Daniel Prada

Personal information
- Full name: Daniel Prada
- Date of birth: 23 February 1993 (age 32)
- Place of birth: Buenos Aires, Argentina
- Position(s): Midfielder

Team information
- Current team: Los Andes

Youth career
- Sportivo Italiano
- Boca Juniors
- All Boys
- Atlanta

Senior career*
- Years: Team / Apps / (Gls)
- FC Locarno
- Trezzano
- Llagostera
- Fundación Leo Messi
- 2014: Mazagón
- 2014–2015: San Roque / 19 / (0)
- 2015–2016: Atlético Benamiel / 20 / (0)
- 2016: Marsala
- 2017: Eldense / 1 / (0)
- 2017–2018: Sacachispas / 0 / (0)
- 2018–2019: Deportivo Morón / 1 / (0)
- 2019: San Miguel
- 2020: ASD Policoro
- 2021–: Los Andes / 0 / (0)

= Federico Prada =

Argentine professional footballer

Daniel Prada (born 23 February 1993) is an Argentine professional footballer who plays as a midfielder for Los Andes.

==Career==
Prada started in the youth ranks of Sportivo Italiano, prior to having periods in the academies of Boca Juniors, All Boys and Atlanta. Prada began his senior career in Swiss football with FC Locarno, which was followed by spells in Italy with Trezzano and in Spain with Llagostera. In 2014, after a stint with Fundación Leo Messi, Prada moved to Spanish outfit Mazagón. Later that year, Prada joined Primera Andaluza side San Roque. His debut arrived in a win away to his ex-club Mazagón in September, on the way to nineteen total appearances. Prada moved across the division for the 2015–16 campaign, signing for Atlético Benamiel.

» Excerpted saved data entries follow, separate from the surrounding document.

/-- Memory in canonical form, the timers, the key latch and the key of a wait are free under the invariant: it speaks
only of whether a wait is pending. -/
theorem State.Inv.hostWrites {s : State} (h : s.Inv) {m : Memory} (hm : m.wf) (dt st : Byte) (keys : Vector Bool 16)
    {w : WaitState} (hw : w = .idle ↔ s.wait = .idle) :
    ({ s with mem := m, dt := dt, st := st, keys := keys, wait := w } : State).Inv where
  memory := hm
  index := h.index
  pc := h.pc
  returns := h.returns
  waitAddress := fun hwait => h.waitAddress (mt hw.mpr hwait)
  waitExcludesFault := h.waitExcludesFault.imp_left hw.mpr
  records := h.records

/-- The reset call gives a state about to fetch at 0x200, whatever the state before. -/
theorem reinit_ready (s : State) : s.reinit.Ready :=
  ready_of reset_mem_wf (show (0 : Word).toNat ≤ 0xFFF by decide) (fun k hk => absurd hk (Nat.not_lt_zero k))
    ⟨⟨rfl, rfl⟩, show Config.pcReset.toNat < 0xFFF by decide⟩

theorem State.Inv.putKey {s : State} (h : s.Inv) (k : KeyIx) (b : Bool) : (s.putKey k b).Inv :=
  h.hostWrites h.memory s.dt s.st _ (putKey_wait_eq_idle s k b)

/-- A call that fails changes nothing, so that the invariant is asked only of the state it answers (R335, R404). -/
theorem State.Inv.callResult {s : State} (h : s.Inv) {r : Except CallError State} (hr : ∀ t, r = .ok t → t.Inv) :
    (s.callResult r).2.Inv := by
  cases r with
  | ok t => exact hr t rfl
  | error e => exact h

theorem State.Inv.loadImage {s t : State} (h : s.Inv) {bytes : List Byte} (ht : s.loadImage bytes = .ok t) : t.Inv := by
  unfold State.loadImage at ht
  split at ht
  · cases ht
  · cases ht
    exact h.hostWrites (writeBytes_wf bytes _ h.memory) s.dt s.st s.keys Iff.rfl

theorem State.Inv.setKey {s t : State} (h : s.Inv) {index : Int} {b : Bool} (ht : s.setKey index b = .ok t) :
    t.Inv := by
  unfold State.setKey at ht
  split at ht
  · cases ht
    exact h.putKey _ b
  · cases ht

/-- Every call of the host keeps the invariant. -/
theorem State.Inv.perform {s : State} (h : s.Inv) (c : HostCall) : (s.perform c).2.Inv := by
  cases c with
  | initAll => exact (reinit_ready s).inv
  | loadImage bytes => exact h.callResult fun _ => h.loadImage
  | stepOnce =>
    obtain ⟨t, hstep⟩ := stepAlwaysAnswersANextState s
    rw [perform_stepOnce hstep]
    exact stepKeepsTheInvariant s t h hstep
  | tickTimers => exact h.hostWrites h.memory _ _ s.keys Iff.rfl
  | setKey index b => exact h.callResult fun _ => h.setKey
  | getFramebuffer | getSoundTimer => exact h

/-- Settles O5, by induction on the calls. -/
theorem everyRunKeepsTheInvariant : Obligations.EveryRunKeepsTheInvariant := by
  unfold Obligations.EveryRunKeepsTheInvariant
  intro s calls h
  induction calls generalizing s with
  | nil => exact h
  | cons c rest ih => exact ih _ (h.perform c)

end Sys2Proof.Machine
end

section
/-! PROOFS. How an instruction ends: by raising a fatal error and doing nothing else, or by completing, with the outcome
and the move of `pc` that go with it (R145, R149, R365). From this the statements about outcomes and faults. -/

namespace Sys2Proof

/-- The outcome with which the instruction completes (R149, R270, R272, R305). -/
def Instr.outcome : Instr → Machine.StepOutcome
  | .cls | .drw _ _ _ => ⟨true, false, false, .noError⟩
  | .ldVxK _ => ⟨false, false, true, .noError⟩
  | _ => .quiet

/-- Where `pc` may stand when the instruction completes at `pc` (R145, R173); free for the control transfers and for the
wait. -/
def Instr.MovesPc (pc target : Word) : Instr → Prop
  | .ret | .jp _ | .call _ | .jpV0 _ | .ldVxK _ => True
  | .seImm _ _ | .sneImm _ _ | .seReg _ _ | .sneReg _ _ | .skp _ | .sknp _ => target = pc + 2 ∨ target = pc + 4
  | _ => target = pc + 2

end Sys2Proof

namespace Sys2Proof.Machine

/-- The instruction completes: it raises nothing, and has its own outcome and move of `pc`. -/
structure Completes (i : Instr) (s t : State) : Prop where
  fault : t.fault = s.fault
  out : t.out = i.outcome
  moves : i.MovesPc s.pc t.pc

/-- The two ends of an instruction. -/
def Ends (i : Instr) (s t : State) : Prop := Completes i s t ∨ ∃ e, t = s.fatal e

theorem skipIf_pc_cases (s : State) (b : Bool) : (s.skipIf b).pc = s.pc + 2 ∨ (s.skipIf b).pc = s.pc + 4 := by
  cases b with
  | false => exact .inl rfl
  | true => exact .inr (BitVec.add_assoc s.pc 2 2)

theorem completes_advance {i : Instr} {s t : State} (hfault : t.fault = s.fault) (hpc : t.pc = s.pc)
    (hout : i.outcome = .quiet) (hmoves : i.MovesPc s.pc (s.pc + 2)) : Completes i s t.advance :=
  ⟨hfault, hout.symm, by rwa [State.advance_pc, hpc]⟩

theorem ends_ifInMemory {i : Instr} {s t : State} (len : Nat) (h : Completes i s t) : Ends i s (s.ifInMemory len t) := by
  rcases ifInMemory_cases s len t with ⟨-, heq⟩ | ⟨a, -, heq⟩ <;> rw [heq]
  · exact .inl h
  · exact .inr ⟨_, rfl⟩
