-- ==== Sys2Proof/Tests/Slice0.lean ====
section
/-! SUPPORT. The model's own tests. Expected values are the spec's: the words of 30_encoding.md R88, the
worked examples of 40 to 48, and the vectors of 95_test_vectors.md, cited at each test. The witness_
theorems meet the hypotheses of the statement they name, at boundary values. -/

open Sys2Proof Sys2Proof.Machine

namespace Sys2Proof.Tests

set_option Elab.async false

/-- The next state of an outcome, if it is one. -/
def nextOf : Host.Outcome State Fault Refusal → Option State
  | .next s => some s
  | .fault _ => none
  | .refused _ => none

/-- An ACTIVE context with the IV of its algorithm, `LEN`, `BUFLEN` and a buffer. -/
def activeAt (alg : Alg) (len buflen : Nat) (buf : Memory) : State :=
  { State.reset with
    phase := .active, alg := alg, h := ivRegs alg
    len := BitVec.ofNat 128 len, buflen := BitVec.ofNat 9 buflen, buf := buf }

/-- A FAILED context. -/
def failedWith (err : Status) : State := { State.reset with phase := .failed, err := err }

/-- The buffer of `n` bytes 0x61 from address 0. -/
def letters (n : Nat) : Memory := (List.range n).map fun i => (i, 0x61)

/-- After `INIT MD5; FINALIZE`: the registers of program P1 (95_test_vectors.md section 3). -/
def doneMd5 : State :=
  { State.reset with
    phase := .done, alg := .md5
    h := #v[0xd98c1dd4, 0x04b2008f, 0x980980e9, 0x7e42f8ec, 0, 0, 0, 0]
    digest := digestRegister
      [0xd4, 0x1d, 0x8c, 0xd9, 0x8f, 0x00, 0xb2, 0x04, 0xe9, 0x80, 0x09, 0x98, 0xec, 0xf8, 0x42, 0x7e] }

/-- The response of a command that fails. -/
def errorResponse (status : Status) : Response := { status := status, len := 0, data := [] }

/-! ## WellFormed: the one check, and an ill-formed term it refuses -/

theorem test_initUndef_needs_undefined_selector :
    (Instr.initUndef 7).wf = false ∧ (Instr.initUndef 0).wf = false ∧
    (Instr.initUndef 8).wf = true ∧ (Instr.initUndef 15).wf = true := by decide

/-! ## Decode: words written bit by bit, OP ‖ ALG ‖ DATA (30_encoding.md R81, R88) -/

theorem test_decode_init_32_bit_algorithms :
    decode 0b0001_0000_00000000 = .ok .initMd5 ∧ decode 0b0001_0001_00000000 = .ok .initSha1 ∧
    decode 0b0001_0010_00000000 = .ok .initSha224 ∧ decode 0b0001_0011_00000000 = .ok .initSha256 := by decide

theorem test_decode_init_64_bit_algorithms :
    decode 0b0001_0100_00000000 = .ok .initSha384 ∧ decode 0b0001_0101_00000000 = .ok .initSha512 ∧
    decode 0b0001_0110_00000000 = .ok .initSha512_224 ∧ decode 0b0001_0111_00000000 = .ok .initSha512_256 := by decide

theorem test_decode_undefined_selectors :
    decode 0b0001_1000_00000000 = .ok (.initUndef 8) ∧ decode 0b0001_1001_00000000 = .ok (.initUndef 9) ∧
    decode 0b0001_1111_00000000 = .ok (.initUndef 15) := by decide

theorem test_decode_update :
    decode 0b0010_0000_00000000 = .ok (.update 0x00) ∧ decode 0b0010_0000_01100001 = .ok (.update 0x61) ∧
    decode 0b0010_0000_11111111 = .ok (.update 0xff) := by decide

theorem test_decode_finalize_toHex :
    decode 0b0011_0000_00000000 = .ok .finalize ∧ decode 0b0100_0000_00000000 = .ok .toHex := by decide

/-- The illegal words of 95_test_vectors.md section 2.1, by the case of 30_encoding.md R87. -/
theorem test_decode_illegal :
    decode 0x0000 = .error .reservedOp ∧ decode 0x5000 = .error .reservedOp ∧ decode 0xffff = .error .reservedOp ∧
    decode 0x1301 = .error .initData ∧ decode 0x1801 = .error .initData ∧ decode 0x2161 = .error .updateAlg ∧
    decode 0x3001 = .error .formatZField ∧ decode 0x3100 = .error .formatZField ∧
    decode 0x4010 = .error .formatZField := by decide

/-- The words of program P2's listing. -/
theorem test_assemble_hash_abc :
    assemble [.hash .sha256 ['a', 'b', 'c']] = [0x1300, 0x2061, 0x2062, 0x2063, 0x3000, 0x4000] := by decide +kernel

theorem test_decodeTableWord :
    decodeTableWord 16 0x1300 = some .initSha256 ∧ decodeTableWord 16 0x2061 = some (.update 0x61) ∧
    decodeTableWord 16 0x3001 = none := by decide

/-! ## One command each (95_test_vectors.md sections 2.3, 2.4, 2.9) -/

theorem test_initMd5 : (nextOf (step (State.reset.withFetchWord 16 0x1000))).map (fun t => (t.phase, t.h[3], t.h[4])) =
    some (.active, 0x10325476, 0) := by decide +kernel

theorem test_initSha1 : (nextOf (step ((failedWith .invalidState).withFetchWord 16 0x1100))).map
    (fun t => (t.phase, t.err, t.h[4], t.h[5])) = some (.active, .ok, 0xc3d2e1f0, 0) := by decide +kernel

theorem test_initSha224 : (nextOf (step (doneMd5.withFetchWord 16 0x1200))).map
    (fun t => (t.phase, t.alg, t.h[0], t.digest[0])) = some (.active, .sha224, 0xc1059ed8, 0) := by decide +kernel

theorem test_initSha256 : (nextOf (step ((activeAt .md5 24 3 (letters 3)).withFetchWord 16 0x1300))).map
    (fun t => (t.h[7], t.len, t.buflen, t.buf)) = some (0x5be0cd19, 0, 0, []) := by decide +kernel

theorem test_initSha384 : (nextOf (exec .initSha384 State.reset)).map (fun t => (t.alg, t.h[0])) =
    some (.sha384, 0xcbbb9d5dc1059ed8) := by decide +kernel

theorem test_initSha512 : (nextOf (exec .initSha512 State.reset)).map (fun t => (t.alg, t.h[0])) =
    some (.sha512, 0x6a09e667f3bcc908) := by decide +kernel

theorem test_initSha512_224 : (nextOf (exec .initSha512_224 State.reset)).map (fun t => (t.alg, t.h[0])) =
    some (.sha512_224, 0x8c3d37c819544da2) := by decide +kernel

theorem test_initSha512_256 : (nextOf (exec .initSha512_256 State.reset)).map (fun t => (t.alg, t.h[0])) =
    some (.sha512_256, 0x22312194fc2bf72c) := by decide +kernel

/-- `INIT 9` in ACTIVE: the context is lost. -/
theorem test_initUndef : (nextOf (step ((activeAt .md5 8 1 (letters 1)).withFetchWord 16 0x1900))).map
    (fun t => (t.phase, t.err, t.rsp)) =
    some (.failed, .invalidAlgorithmSelector, some (errorResponse .invalidAlgorithmSelector)) := by decide

/-- `INIT SHA256; UPDATE 61`. -/
theorem test_update_appends : (nextOf (step ((activeAt .sha256 0 0 []).withFetchWord 16 0x2061))).map
    (fun t => (t.buf, t.buflen, t.len, t.h == ivRegs .sha256)) = some ([(0, 0x61)], 1, 8, true) := by decide +kernel

/-- `INIT MD5; UPDATEN 63, 'a'`, then `UPDATE 61`: the block boundary. -/
theorem test_update_fills_block : (nextOf (exec (.update 0x61) (activeAt .md5 504 63 (letters 63)))).map
    (fun t => (t.h, t.buflen, t.len, t.buf)) =
    some (#v[0x89d4ff56, 0x125cd962, 0x69cade33, 0x0033e325, 0, 0, 0, 0], 0, 512, letters 64) := by decide +kernel

/-- Program P1's FINALIZE. -/
theorem test_finalize_empty_md5 : (nextOf (exec .finalize (activeAt .md5 0 0 []))).map
    (fun t => (t.h, t.digest, t.rsp.map Response.len, t.phase)) =
    some (doneMd5.h, doneMd5.digest, some 0x10, .done) := by decide +kernel

/-- Program P3's FINALIZE: the two-block padding path. -/
theorem test_finalize_two_blocks_sha1 : (nextOf (exec .finalize (activeAt .sha1 448 56 (letters 56)))).map
    (fun t => (t.h, t.len, t.buflen, t.buf)) =
    some (#v[0xc2db330f, 0x6083854c, 0x99d4b5bf, 0xb6e8f29f, 0x201be699, 0, 0, 0], 0x1c0, 0, []) := by decide +kernel

/-- Program P1's TOHEX: the characters of d41d8cd98f00b204e9800998ecf8427e. -/
theorem test_toHex_md5_empty : (nextOf (exec .toHex doneMd5)).map (fun t => (t.phase, t.rsp)) =
    some (.done, some { status := .ok, len := 0x20, data := "d41d8cd98f00b204e9800998ecf8427e".toList.map asciiByte }) := by
  decide +kernel

theorem test_toHex_in_active_fails : (nextOf (exec .toHex (activeAt .md5 0 0 []))).map (fun t => (t.phase, t.err)) =
    some (.failed, .invalidState) := by decide

/-! ## Length overflow (95_test_vectors.md section 2.4) -/

theorem test_last_byte_fits : (nextOf (exec (.update 0xaa) (activeAt .sha256 0xfffffffffffffff0 62 []))).map
    (fun t => (t.phase, t.len, t.buflen, t.buf)) = some (.active, 0xfffffffffffffff8, 63, [(62, 0xaa)]) := by decide +kernel

theorem test_next_byte_overflows : (nextOf (exec (.update 0xbb) (activeAt .sha512 (2 ^ 128 - 8) 127 []))).map
    (fun t => (t.err, t.len, t.buflen, t.buf)) =
    some (.messageTooLarge, 0xfffffffffffffffffffffffffffffff8, 127, []) := by decide +kernel

/-! ## Bit utilities (95_test_vectors.md section 2.2) -/

theorem test_rotates :
    rotl (0x12345678 : Word32) 7 = 0x1a2b3c09 ∧ rotl (0xefcdab89 : Word32) 30 = 0x7bf36ae2 ∧
    rotr (0x12345678 : Word32) 7 = 0xf02468ac ∧ rotr (0x0123456789abcdef : Word64) 28 = 0x9abcdef012345678 ∧
    shr (0x12345678 : Word32) 3 = 0x02468acf ∧ shr (0x8000000000000000 : Word64) 7 = 0x0100000000000000 := by decide

theorem test_codecs :
    mirror32 0x01020304 = 0x04030201 ∧ le32dec 0x61 0x62 0x63 0x80 = 0x80636261 ∧ be32dec 0x61 0x62 0x63 0x80 = 0x61626380 ∧
    be64dec 0x61 0x62 0x63 0x80 0 0 0 0 = 0x6162638000000000 ∧ le32enc 0xd98c1dd4 = [0xd4, 0x1d, 0x8c, 0xd9] ∧
    be32enc 0xa9993e36 = [0xa9, 0x99, 0x3e, 0x36] ∧ le64enc 0x18 = [0x18, 0, 0, 0, 0, 0, 0, 0] ∧
    be64enc 0x18 = [0, 0, 0, 0, 0, 0, 0, 0x18] := by decide

/-- 40_bit_utilities.md R116, R118. -/
theorem test_mirror_16_64 :
    mirror16 0x0102 = 0x0201 ∧ mirror64 0x0102030405060708 = 0x0807060504030201 ∧
    be128enc 24 = List.replicate 15 0x00 ++ [0x18] := by decide
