-- ==== Sys2Proof/Machine/Rx.lean ====
section
/-! DEFINITION. The commands of the RX unit (41_rx_frame_fsm.md R120 to R129). -/

namespace Sys2Proof.Machine

/-- `RX_RESET` (R120): `FB` is not written. -/
def execRxReset (s : State) : Result State :=
  .next ((((((s.setRxState awaitingStart).setRxCnt 0).setRxExp 0).setRxCrc crcInit).setFrameValid false).respond .ok 0)

/-- The cell the header byte goes to: `1 + RX_CNT` (R124). -/
def headerIndex (s : State) : Nat := 1 + s.rxCnt.toNat

/-- The cell the body byte goes to: `4 + RX_CNT` (R126). -/
def bodyIndex (s : State) : Nat := headerSize + s.rxCnt.toNat

/-- The byte is a payload length above `MAX_PAYLOAD` (R123). -/
def illegalLength (b : Byte) (s : State) : Bool := s.rxCnt == 0 && maxPayload < b.toNat

/-- The byte completes the frame: `3 + (RX_CNT + 1) == RX_EXP` (R126). -/
def completesFrame (s : State) : Bool := crcHeaderSize + (s.rxCnt.toNat + 1) == s.rxExp.toNat

/-- A byte in AwaitingStart (R122). -/
def rxFeedStart (b : Byte) (s : State) : Result State :=
  if b = s.config.startMarker then
    andThen (s.fbWrite markerIndex b) fun s =>
      .next ((((s.setRxCrc crcInit).setRxCnt 0).setRxState awaitingHeader).respond .incomplete 0)
  else .next (s.respond .incomplete 0)

/-- The third header byte, written and folded, ends the header (R125). -/
def rxEndHeader (s : State) : Result State :=
  andThen (s.fbRead lengthIndex) fun n =>
  andThen (s.writeRxExp (crcHeaderSize + n.toNat + checksumSize)) fun s =>
    .next (((s.setRxCnt 0).setRxState awaitingBody).respond .incomplete 0)

/-- A header byte has been written and folded: it is the third (R125), or it is counted (R124). -/
def rxHeaderWritten (s : State) : Result State :=
  if s.rxCnt = 2 then rxEndHeader s else .next ((s.setRxCnt (s.rxCnt + 1)).respond .incomplete 0)

/-- A byte in AwaitingHeader (R123, R124). `RX_CNT + 1` does not wrap: the write before it holds `RX_CNT` below 255. -/
def rxFeedHeader (b : Byte) (s : State) : Result State :=
  if illegalLength b s then .next (((s.setRxState awaitingStart).setRxCnt 0).respond .incomplete 0)
  else andThen (s.fbWrite (headerIndex s) b) fun s => rxHeaderWritten (s.setRxCrc (crcStep s.rxCrc b))

/-- The frame is complete: the received checksum is compared with `RX_CRC` (R126). -/
def rxComplete (n : Byte) (s : State) : Result State :=
  andThen (s.fbRead (crcLoIndex n.toNat)) fun lo =>
  andThen (s.fbRead (crcHiIndex n.toNat)) fun hi =>
    if leHalf lo hi = s.rxCrc then
      .next ((((s.setRxState awaitingStart).setRxCnt 0).setFrameValid true).respond .frameReady (zext16 n))
    else .next (((s.setRxState awaitingStart).setRxCnt 0).respond .checksumMismatch 0)

/-- A payload byte is folded into `RX_CRC`, a checksum byte is not (R127). -/
def rxFoldBody (n b : Byte) (s : State) : State :=
  if s.rxCnt < n then s.setRxCrc (crcStep s.rxCrc b) else s

/-- A body byte has been written, and folded if it is a payload byte: it completes the frame, or it is counted (R126). -/
def rxBodyWritten (n : Byte) (s : State) : Result State :=
  if completesFrame s then rxComplete n s else .next ((s.setRxCnt (s.rxCnt + 1)).respond .incomplete 0)

/-- A byte in AwaitingBody (R126, R127). `RX_CNT + 1` does not wrap: the write before it holds `RX_CNT` below 252. -/
def rxFeedBody (b : Byte) (s : State) : Result State :=
  andThen (s.fbRead lengthIndex) fun n =>
  andThen (s.fbWrite (bodyIndex s) b) fun s => rxBodyWritten n (rxFoldBody n b s)

/-- `RX_FEED b` (R121): every feed first clears `FRAME_VALID` (R25). `RX_STATE = 3` has no step (93 I9, log 9). -/
def execRxFeed (b : Byte) (s : State) : Result State :=
  if s.rxState = awaitingStart then rxFeedStart b (s.setFrameValid false)
  else if s.rxState = awaitingHeader then rxFeedHeader b (s.setFrameValid false)
  else if s.rxState = awaitingBody then rxFeedBody b (s.setFrameValid false)
  else .fault .rxStateIllFormed

/-- The cell of `FB` that `RX_FEED b` writes, if it writes one (R122 to R126). -/
def rxFeedStores (b : Byte) (s : State) : Option Nat :=
  if s.rxState = awaitingStart then (if b = s.config.startMarker then some markerIndex else none)
  else if s.rxState = awaitingHeader then (if illegalLength b s then none else some (headerIndex s))
  else if s.rxState = awaitingBody then some (bodyIndex s)
  else none

/-- `RX_READ i` (R128): `NO_FRAME` is checked before `OUT_OF_FRAME` (R175). -/
def execRxRead (i : Byte) (s : State) : Result State :=
  if s.frameValid then
    andThen (s.fbRead lengthIndex) fun n =>
      if frameSize n.toNat ≤ i.toNat then .next (s.respond .outOfFrame 0)
      else andThen (s.fbRead i.toNat) fun v => .next (s.respond .ok (zext16 v))
  else .next (s.respond .noFrame 0)

/-- `RX_STATUS` (R129). -/
def execRxStatus (s : State) : Result State := .next (s.respond .ok s.rxsr)

end Sys2Proof.Machine
end

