-- ==== Sys2Proof/Certificates/Slice0/Obligations.lean ====
section
/-! DEFINITION. The statements for the provers, from the spec's numbered rules. -/

open Sys2Proof Sys2Proof.Machine

/-! ## Encodings (30_encoding.md) -/

/-- R87: the encoding examples, word by word. -/
def Obligations.ListedExamplesDecode : Prop :=
  decode 0x30000031 = .ok (.crcUpdate 0x31) ∧
  decode 0x20008B13 = .ok (.crcSeed 0x8B13) ∧
  decode 0x900000A5 = .ok (.rxFeed 0xA5) ∧
  decode 0xA0000004 = .ok (.rxRead 4) ∧
  decode 0xC0011003 = .ok (.txSend 0x01 0x10 3) ∧
  decode 0xC07FFFFB = .ok (.txSend 0x7F 0xFF 251) ∧
  decode 0x30000131 = .error .mustBeZeroBit

/-- Decoding the word of a command gives the command back, for every command and every operand. -/
def Obligations.DecodeOfEncodeIsTheCommand : Prop :=
  ∀ i : Instr, decode (encode i) = .ok i

/-- A word that decodes to a command is the word of that command: no other word means it. -/
def Obligations.OnlyItsOwnWordDecodesToACommand : Prop :=
  ∀ (w : Word) (i : Instr), decode w = .ok i → encode i = w

/-- R73: the match and mask table; no two rows match the same word, and a word that matches no row is illegal. -/
def Obligations.MatchAndMaskRowsAreDisjoint : Prop :=
  decodeTable.map (fun r => (r.mnemonic, r.mtch, r.mask)) =
    [("CRC_INIT", 0x10000000, 0xFFFFFFFF), ("CRC_SEED", 0x20000000, 0xFFFF0000), ("CRC_UPDATE", 0x30000000, 0xFFFFFF00),
     ("CRC_READ", 0x40000000, 0xFFFFFFFF), ("RX_RESET", 0x80000000, 0xFFFFFFFF), ("RX_FEED", 0x90000000, 0xFFFFFF00),
     ("RX_READ", 0xA0000000, 0xFFFFFF00), ("RX_STATUS", 0xB0000000, 0xFFFFFFFF), ("TX_SEND", 0xC0000000, 0xFF000000)] ∧
  (∀ w : Word, ∀ r₁ ∈ decodeTable, ∀ r₂ ∈ decodeTable,
    w &&& r₁.mask = r₁.mtch → w &&& r₂.mask = r₂.mtch → r₁.mnemonic = r₂.mnemonic) ∧
  (∀ w : Word, (∀ r ∈ decodeTable, w &&& r.mask ≠ r.mtch) ↔ ∃ e, decode w = .error e)

/-- R75, R171: a word is illegal exactly when its opcode is reserved, or its opcode is assigned and a must-be-zero bit of its
format is 1; the block then changes no state and answers `ILLEGAL_COMMAND`; every other word is a command. -/
def Obligations.IllegalWordsAreTheReservedOnes : Prop :=
  (∀ w : Word, decode w = .error .reservedOpcode ↔
    opcodeOf w ∈ ([0x0, 0x5, 0x6, 0x7, 0xD, 0xE, 0xF] : List (BitVec 4))) ∧
  (∀ w : Word, decode w = .error .mustBeZeroBit ↔
    opcodeOf w ∈ ([0x1, 0x2, 0x3, 0x4, 0x8, 0x9, 0xA, 0xB, 0xC] : List (BitVec 4)) ∧
      w &&& mustBeZeroBits (opcodeOf w) ≠ 0) ∧
  decode 0x00000000 = .error .reservedOpcode ∧
  (∀ (s : State) (w : Word) (rest : List Word) (e : DecodeError),
    s.commands = w :: rest → decode w = .error e →
      step s = .next { s with commands := rest, responses := s.responses ++ [0xFF000000] })
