-- ==== Sys2Proof/Laws/PerInstr.lean ====
section
/-! SUPPORT. What every command's word shares, one lemma a command. -/

namespace Sys2Proof.Laws

/-! The fixed bits: the word of a command carries the match bits of a row of R73 under the row's mask. -/

/-- Some row of the table of R73 selects the command's word. -/
def FixedBits.Statement (i : Instr) : Prop := ∃ r ∈ decodeTable, r.selects (encode i) = true

theorem FixedBits.crcInit : FixedBits.Statement .crcInit := by unfold FixedBits.Statement; decide

theorem FixedBits.crcSeed (h : Half) : FixedBits.Statement (.crcSeed h) := by
  refine ⟨decodeTable[1], List.getElem_mem _, ?_⟩
  show (formatH 2 h &&& 0xFFFF0000 == 0x20000000) = true
  have e : (0xFFFF0000 : Word) = 0xFFFF#16 ++ 0#16 := rfl
  rw [beq_iff_eq, e, formatH, BitVec.and_append, BitVec.and_zero]; rfl

theorem FixedBits.crcUpdate (b : Byte) : FixedBits.Statement (.crcUpdate b) :=
  ⟨decodeTable[2], List.getElem_mem _, by revert b; decide +kernel⟩

theorem FixedBits.crcRead : FixedBits.Statement .crcRead := by unfold FixedBits.Statement; decide

theorem FixedBits.rxReset : FixedBits.Statement .rxReset := by unfold FixedBits.Statement; decide

theorem FixedBits.rxFeed (b : Byte) : FixedBits.Statement (.rxFeed b) :=
  ⟨decodeTable[5], List.getElem_mem _, by revert b; decide +kernel⟩

theorem FixedBits.rxRead (i : Byte) : FixedBits.Statement (.rxRead i) :=
  ⟨decodeTable[6], List.getElem_mem _, by revert i; decide +kernel⟩

theorem FixedBits.rxStatus : FixedBits.Statement .rxStatus := by unfold FixedBits.Statement; decide

theorem FixedBits.txSend (comp msg len : Byte) : FixedBits.Statement (.txSend comp msg len) := by
  refine ⟨decodeTable[8], List.getElem_mem _, ?_⟩
  show (formatT 0xC comp msg len &&& 0xFF000000 == 0xC0000000) = true
  have e : (0xFF000000 : Word) = 0xFF#8 ++ 0#8 ++ 0#8 ++ 0#8 := rfl
  rw [beq_iff_eq, e, formatT, BitVec.and_append, BitVec.and_append, BitVec.and_append, BitVec.and_zero, BitVec.and_zero,
    BitVec.and_zero]
  rfl

end Sys2Proof.Laws
end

After featuring twenty times for Atlético Benamiel, Prada switched Spain for a return to Italy having agreed terms with Marsala in 2016. On 25 January 2017, Prada joined Segunda División B side Eldense. He appeared against Ebro on 29 January, but was released soon after. Prada headed back to his homeland later that year to join Sacachispas, though didn't appear competitively despite remaining until June 2018. Deportivo Morón became Prada's eleventh senior club on 3 July. His bow came in a Primera B Nacional fixture with Los Andes in the succeeding April. In summer 2019, Prada joined San Miguel.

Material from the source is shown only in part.